It feels like Gove wanted schools to be a mixture of 50s grammar school (as he imagined them) and Singapore. And things just got tighter and tighter. In the 90s things weren’t perfect but nothing feels like it’s gone in the right way since, at least consistently. We’ve had and lost Building Schools for the Future, which did provide better surroundings for a lot of children. Funding and teacher numbers are going down all the time. The last government celebrated the fact that grades kept rising (while being concerned that things were ‘too easy’) while kids got more anxious and miserable.
My manifesto would be, based on my children’s experience:
No uniform but a dress code. My children are being ‘prepared for the world of work’ by wearing a clip-on nylon tie while the managing partners at my global corporate firm wear open-necked shirts to work, and the kids are punished with isolation from their peers if they forget them.

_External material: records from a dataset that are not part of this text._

-- ==== Sys2Proof/Machine/State.lean ====
section
/-! DEFINITION. The state of the adapter: every register, queue, buffer, counter and mode the spec gives it,
and the queue of commands that wait, first in, first out.  Plain data throughout.  Registers stand in `csr`,
one home each (Regs.lean); what no register shows stands in the structures below. -/
namespace Sys2Proof.Machine
open Sys2Proof

/-- The reasons the machine stops with a fault.  No command of the table ends in one: every effect the spec
gives a command, an error completion included, is a next state. -/
inductive Fault
  /-- Raised by no meaning (safe: nothing is refused under it). -/
  | none
  deriving DecidableEq, Repr

/-- The reasons a command has no meaning. -/
inductive Refusal
  /-- Raised by exec's arm for a command that has no meaning yet, named by its mnemonic (safe). -/
  | notModelled (mnemonic : String)
  deriving DecidableEq, Repr

/-! ## Registers, memory and host link -/

/-- What a register access or a line read last returned to its requester. -/
structure BusS where
  /-- The value returned by the last register read (R18). -/
  rdata : Nat := 0
  /-- The data of the last line read: `none` is a poison indication (R262). -/
  line : Option (List Byte) := some []
  /-- The last management-bus command was answered with a NACK (R614). -/
  nack : Bool := false
  deriving DecidableEq, Repr

/-! ## Chapter 7: the memory tiers -/

/-- The salt and the migration state of one region (R254, R258; MEM_SALT_DATA). -/
structure Salt where
  salt : Nat
  migrating : Bool := false
  old : Nat := 0
  cursor : Nat := 0
  hold : Bool := false
  deriving DecidableEq, Repr

/-- A row repair under way (R267): the channel, the row and the line cursor. -/
structure RowRepair where
  chan : Nat
  row : Nat
  cursor : Nat
  deriving DecidableEq, Repr

/-- The memory controllers' state beside the registers. -/
structure MemS where
  /-- Regions whose entry differs from the reset salt g mod 16 (R254). -/
  salts : SMap Salt := []
  /-- Requests accepted by each channel, for the sampler (R255). -/
  reqs : SMap Nat := []
  /-- The last 256 samples (region, line offset) of each channel, newest first (R255). -/
  samples : SMap (List (Nat × Nat)) := []
  /-- MEM_HOT_CFG as in force, from the last window boundary (R273). -/
  hotCfg : Nat := 0x01864410
  /-- Corrected errors per (channel * 2^32 + row) since the last scrub pass (R267). -/
  rowCe : SMap Nat := []
  /-- Rows of each die (stack * 32 + die) or device ((16 + channel) * 32 + device) with corrected
  errors since the last scrub pass (R268, R269). -/
  unitRows : SMap (List Nat) := []
  repairs : List RowRepair := []
  /-- Rows in use from the spares (channel, row) (R267). -/
  repaired : List (Nat × Nat) := []
  /-- Line cursor of the rebuild of a stack (key k) or of the move of a far channel (key 16 + c);
  absent when none is under way (R268, R269). -/
  rebuild : SMap Nat := []
  /-- Every die or device marked failed, by unit key as in `unitRows` (R268 to R270). -/
  failedUnits : List Nat := []
  /-- Records of MEM_ERR_LOG not yet read (R274). -/
  unread : SMap Bool := []
  deriving DecidableEq, Repr

/-! ## Chapter 8: translation -/

/-- What a translation walk found (R281). -/
inductive XRes
  | ok (pa : Nat)
  | access
  | fault
  | waiting
  | unresolved
  deriving DecidableEq, Repr

/-- A fault record not yet written to the ring (R290, Table 8.5). -/
structure FaultRec where
  asid : Nat
  wr : Bool
  level : Nat
  va : Nat
  kind : Nat
  id : Nat
  pick : Nat
  deriving DecidableEq, Repr

/-- A page with an outstanding record (R290): its span is 2^shift bytes from `base`. -/
structure OutPage where
  inst : Nat
  asid : Nat
  base : Nat
  shift : Nat
  deriving DecidableEq, Repr

/-- A request that waits for a page: parked in the park list, or stalling its engine (R289, R300). -/
structure Parked where
  inst : Nat
  asid : Nat
  va : Nat
  wr : Bool
  who : Waiter
  /-- The page it waits on. -/
  base : Nat
  shift : Nat
  /-- It holds its engine (mode 1, or no room: R289, R299, R300). -/
  stalled : Bool
  /-- Its record could not be created for want of a record slot (R299). -/
  needRec : Bool
  /-- The page's service has ended: it is to be retried (R292). -/
  ready : Bool
  deriving DecidableEq, Repr

/-- A translation command that has made its switch and waits for the caches to drop the old entry
(R284), or a migration under way (R295, R296). -/
structure Migration where
  inst : Nat
  slot : Nat
  asid : Nat
  va : Nat
  shift : Nat
  pa : Nat
  perm : Nat
  host : Nat
  /-- The kind to restore: 0 NONE, 1 HOST (R295). -/
  oldKind : Nat
  /-- MIGRATE_OUT. -/
  out : Bool
  deriving DecidableEq, Repr

/-- The translation unit's state beside the tables in memory and the registers. -/
structure XltS where
  /-- Bytes of each ASID's pool taken, from POOL_PA upward (R287). -/
  used : SMap Nat := []
  parked : List Parked := []
  out : List OutPage := []
  /-- The open batch and the batch being written or held, by instance (R291, R299). -/
  openB : SMap (List FaultRec) := []
  heldB : SMap (List FaultRec) := []
  migs : List Migration := []
  /-- Commands (instance, slot) whose switch is done and whose completion waits (R284). -/
  inval : List (Nat × Nat) := []
  last : XRes := .access
  /-- Requests that have left the park list with a status, for their engines to act on (R293). -/
  ended : List (Waiter × Nat) := []
  deriving DecidableEq, Repr

/-! ## Chapter 14: rings -/

/-- An entry that a queue has taken (R463, R466). -/
structure Entry where
  slot : Nat
  len : Nat
  op : Nat
  tag : Nat
  flags : Nat
  /-- The whole entry as read, LEN * 64 bytes. -/
  raw : List Byte
  /-- Completed (its header written, or logged while DETACHED). -/
  done : Bool := false
  status : Nat := 0
  result : Nat := 0
  deriving DecidableEq, Repr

Two tier education within one school with children able to choose the academic or vocational option in core subjects. Triple science or public understanding of science. Pure maths and statistics or maths for life. Etc. Maths and science can become two GCSE options and open up choice to engage kids more. Make BTECs an option wherever possible. Scrap most exams and introduce grading through demonstration of skills in continuous assessment.
Let teachers have more choice in what they teach so long as those skills can be measured. Do a national skills audit to understand future jobs and what will be needed in the future, and support children in using those skills.
Funding, real meaningful funding.
Measure educational outcomes by wider metrics. Look at signifiers of health.
Develop targeted provision for children overwhelmed by the school environment because of ND or MH issues. Make this a standard national offer in local centres and stop wasting money on LA legal and transport costs. If the money spend on school SEN transport was spent on offering better provision everyone would be better off.
Some of this is pie in the sky. Some of it could be done with a commitment to make our education better for our children.